John O'Hara's Appointment in Samarra is one of those second-tier American literary classics, the kind which self-appointed guardians of culture will insist is better than their more popular contemporaries in order to gain points in their own obscure circles. Indeed, my copy notes that Fran Leibowitz, self-styled epigrammist, referred to O'Hara as "the real F. Scott Fitzgerald." Meaningless palaver such as this can be unseemly and off-putting, but O'Hara's novel earns the praise more than most.

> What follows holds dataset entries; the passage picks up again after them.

-- ==== Sys2Proof/WellFormed.lean ====
section
/-!
DEFINITION. Which commands an instance with NUM_LINKS links has (30_encoding.md R73, R75).
-/

namespace Sys2Proof

/-- The link field of a format-L command is below NUM_LINKS (R75); no other field is limited beyond its width. -/
def linkOk (numLinks : Nat) : Option (BitVec 8) → Bool
  | some k => decide (k.toNat < numLinks)
  | none => true

/-- A command of an instance with `numLinks` links. -/
def WellFormed (numLinks : Nat) (i : Instr) : Bool := linkOk numLinks i.link?

end Sys2Proof
end

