-- ==== Sys2Proof/Machine/Builder.lean ====
section
/-!
DEFINITION. The Packet Builder: BUILD (42_builder.md R160).
-/

namespace Sys2Proof.Machine

/-- The first five bytes of a frame: preamble, total length little-endian, queue-id (30_encoding.md R60). -/
def frameHead (p : Params) (q : Byte) (t : Half) : List Byte := [p.p0, p.p1] ++ le16 t ++ [q]

/-- A frame: head, payload, CRC little-endian over bytes `[0, 5+N)` (30_encoding.md R60). -/
def frameOf (p : Params) (q : Byte) (payload : List Byte) : List Byte :=
  let body := frameHead p q (BitVec.ofNat 16 (payload.length + overhead)) ++ payload
  body ++ le16 (crc16 body)

/-- BUILD's pseudocode (R160): EMPTY, WIDTH, TOO_LARGE tested in that order; then the frame. -/
def buildEvent (p : Params) (q : Byte) (payload : List Byte) : Event :=
  if payload.length = 0 then .reject .empty
  else if 0xFFFF < payload.length + overhead then .reject .width
  else if p.maxTotal < payload.length + overhead then .reject .tooLarge
  else .frame (frameOf p q payload)

/-- BUILD q (R160). -/
def execBuild (q : Byte) (s : State) : Host.Outcome State Fault Refusal :=
  s.onSequence fun payload => buildEvent s.params q payload

end Sys2Proof.Machine
end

The novel is set in the fictional Gibbsville, PA, a town with a lot of old money wealth built on coal, and new money wealth built in the stock market. O'Hara sets his story in the world of the country club set, investing his story fully in their trifling distinctions and frivolous diversions. O'Hara is of this world and it shows. The chief pleasure of then novel may well be its anthropological dissection of these people and their lives. There are elaborate rituals evident in their country club parties and dances; taboos and mores as rigidly enforced as in any cultural tribe. It is also fascinating, at this chronological distance, to read O'Hara's frank depiction of the sexual politics of the time. O'Hara depicts a world in which neither men nor women are allowed to be open about they want, and shows their reliance on secrecy and deception.
The plot, then, becomes really just a vehicle to propel the audience through O'Hara's evisceration of this upper-class world. The main character is Julian English, a rather unserious young man of 30 who runs a car dealership and enjoys a position near the top of the social scene. On Christmas Eve 1930 he throws a drink in the face of a powerful man and shortly finds himself a pariah. His dizzying descent seems impossible, but is so well-drawn by O'Hara that it becomes frighteningly plausible.

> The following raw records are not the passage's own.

-- ==== Sys2Proof/Machine/Assembler.lean ====
section
/-!
DEFINITION. The assembler syntax and the pseudo-commands (30_encoding.md R79, R80): what a line of a program puts on the
command and sequence ports. Text is a list of characters.
-/

namespace Sys2Proof.Machine

/-- A line of R79, or a pseudo-command of R80. -/
inductive Asm where
  | lreset (k : BitVec 8)
  | tick (k : BitVec 8)
  | rxb (k : BitVec 8) (b : Byte)
  | crcu (c : Half) (b : Byte)
  | crc (seq : List Byte)
  | build (q : Byte) (seq : List Byte)
  | rxs (k : BitVec 8) (bytes : List Byte)
  | cycle (k : BitVec 8) (bytes : List Byte)
  | wait (k : BitVec 8) (n : Nat)
deriving DecidableEq, Repr

/-- A command that reads no sequence, with nothing on the sequence port (R76). -/
def plainCommand (i : Instr) : Command := { word := encode i, seq := [] }

/-- RXS: one RXB a byte, in order (R80). -/
def rxsCommands (k : BitVec 8) (bytes : List Byte) : List Command := bytes.map fun b => plainCommand (.rxb k b)

/-- The commands a line stands for (R79, R80). -/
def Asm.commands : Asm → List Command
  | .lreset k => [plainCommand (.lreset k)]
  | .tick k => [plainCommand (.tick k)]
  | .rxb k b => [plainCommand (.rxb k b)]
  | .crcu c b => [plainCommand (.crcu c b)]
  | .crc seq => [{ word := encode .crc, seq := seq }]
  | .build q seq => [{ word := encode (.build q), seq := seq }]
  | .rxs k bytes => rxsCommands k bytes
  | .cycle k bytes => plainCommand (.tick k) :: rxsCommands k bytes
  | .wait k n => List.replicate n (plainCommand (.tick k))

/-- The value of a digit, decimal or hexadecimal in either case. -/
def digitValue (c : Char) : Option Nat :=
  let n := c.toNat
  if 48 ≤ n ∧ n ≤ 57 then some (n - 48)
  else if 65 ≤ n ∧ n ≤ 70 then some (n - 55)
  else if 97 ≤ n ∧ n ≤ 102 then some (n - 87)
  else none

/-- The number that digits of a base write, most significant first. -/
def digitsValue (base : Nat) : Nat → List Char → Option Nat
  | acc, [] => some acc
  | acc, c :: cs =>
    match digitValue c with
    | some d => if d < base then digitsValue base (acc * base + d) cs else none
    | none => none

/-- A number in hexadecimal, written with 0x in front (R79). -/
def hexNumber : List Char → Option Nat
  | '0' :: 'x' :: c :: cs => digitsValue 16 0 (c :: cs)
  | _ => none

/-- A number, decimal or 0x-hex (R79). -/
def number (cs : List Char) : Option Nat :=
  match cs with
  | [] => none
  | '0' :: 'x' :: _ => hexNumber cs
  | _ => digitsValue 10 0 cs

/-- A number that fits `w` bits. -/
def fits (w : Nat) : Option Nat → Option (BitVec w)
  | some n => if n < 2 ^ w then some (BitVec.ofNat w n) else none
  | none => none

/-- A byte of a sequence: one or two hexadecimal digits without 0x (R79; DESIGN CHOICE of the digit count, log 23, safe). -/
def seqByte : List Char → Option Byte
  | [a] => fits 8 (digitsValue 16 0 [a])
  | [a, b] => fits 8 (digitsValue 16 0 [a, b])
  | _ => none

/-- The pieces of a line: words and the three punctuation marks of R79. -/
inductive Token where
  | word (cs : List Char)
  | comma
  | opening
  | closing
deriving DecidableEq, Repr

/-- The word read so far, held backwards, as a token. -/
def flushWord : List Char → List Token
  | [] => []
  | cs => [.word cs.reverse]

/-- The tokens of a line; `;` starts a comment (R79). -/
def tokens : List Char → List Char → List Token
  | cur, [] => flushWord cur
  | cur, c :: cs =>
    if c = ';' then flushWord cur
    else if c = ' ' then flushWord cur ++ tokens [] cs
    else if c = ',' then flushWord cur ++ .comma :: tokens [] cs
    else if c = '[' then flushWord cur ++ .opening :: tokens [] cs
    else if c = ']' then flushWord cur ++ .closing :: tokens [] cs
    else tokens (c :: cur) cs

/-- The bytes of a sequence up to its closing bracket, which ends the line (R79). -/
def seqTokens : List Token → Option (List Byte)
  | [.closing] => some []
  | .word cs :: rest =>
    match seqByte cs, seqTokens rest with
    | some b, some bs => some (b :: bs)
    | _, _ => none
  | _ => none

/-- A line with a mnemonic and one number. -/
def lineNumber (m n : List Char) : Option Asm :=
  if m = ['L', 'R', 'E', 'S', 'E', 'T'] then (fits 8 (number n)).map .lreset
  else if m = ['T', 'I', 'C', 'K'] then (fits 8 (number n)).map .tick
  else none

/-- A line with a mnemonic and two numbers; a byte is written in 0x-hex (R79). -/
def linePair (m x y : List Char) : Option Asm :=
  if m = ['R', 'X', 'B'] then
    match fits 8 (number x), fits 8 (hexNumber y) with
    | some k, some b => some (.rxb k b)
    | _, _ => none
  else if m = ['C', 'R', 'C', 'U'] then
    match fits 16 (number x), fits 8 (hexNumber y) with
    | some c, some b => some (.crcu c b)
    | _, _ => none
  else if m = ['W', 'A', 'I', 'T'] then
    match fits 8 (number x), number y with
    | some k, some n => some (.wait k n)
    | _, _ => none
  else none

/-- A line with a mnemonic, a number and a sequence. -/
def lineSequence (m x : List Char) (bytes : Option (List Byte)) : Option Asm :=
  match fits 8 (number x), bytes with
  | some v, some bs =>
    if m = ['B', 'U', 'I', 'L', 'D'] then some (.build v bs)
    else if m = ['R', 'X', 'S'] then some (.rxs v bs)
    else if m = ['C', 'Y', 'C', 'L', 'E'] then some (.cycle v bs)
    else none
  | _, _ => none

/-- A line of R79 and R80, from its tokens. -/
def parseTokens : List Token → Option Asm
  | [.word m, .word n] => lineNumber m n
  | [.word m, .word x, .comma, .word y] => linePair m x y
  | .word m :: .opening :: rest => if m = ['C', 'R', 'C'] then (seqTokens rest).map .crc else none
  | .word m :: .word x :: .comma :: .opening :: rest => lineSequence m x (seqTokens rest)
  | _ => none

/-- The commands of a line; a blank line or a comment stands for none (R79). -/
def assembleLine (line : List Char) : Option (List Command) :=
  match tokens [] line with
  | [] => some []
  | ts => (parseTokens ts).map Asm.commands

/-- The commands of a program, one line a command (R79). -/
def assemble : List (List Char) → Option (List Command)
  | [] => some []
  | line :: rest =>
    match assembleLine line, assemble rest with
    | some cs, some ds => some (cs ++ ds)
    | _, _ => none

end Sys2Proof.Machine
end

There are sections of the novel devoted to other characters, but these are more anthropological in nature. The best of these involve Caroline English, Julian's wife. It's just interesting to try and think of the world at that time from a woman's perspective. A subplot about a lackey for the local mob leader falls a little flat but has it's moments.
This is not a complicated novel, but it is a well-written, clear-eyed look at a world and the way it is. Ernest Hemingway, who has a little more credibility on what deserves to be included in the first-tier of American literature, may have said it best: "If you want to read a novel by a man who knows exactly what he is writing about and has written it marvelously well, read Appointment in Samarra."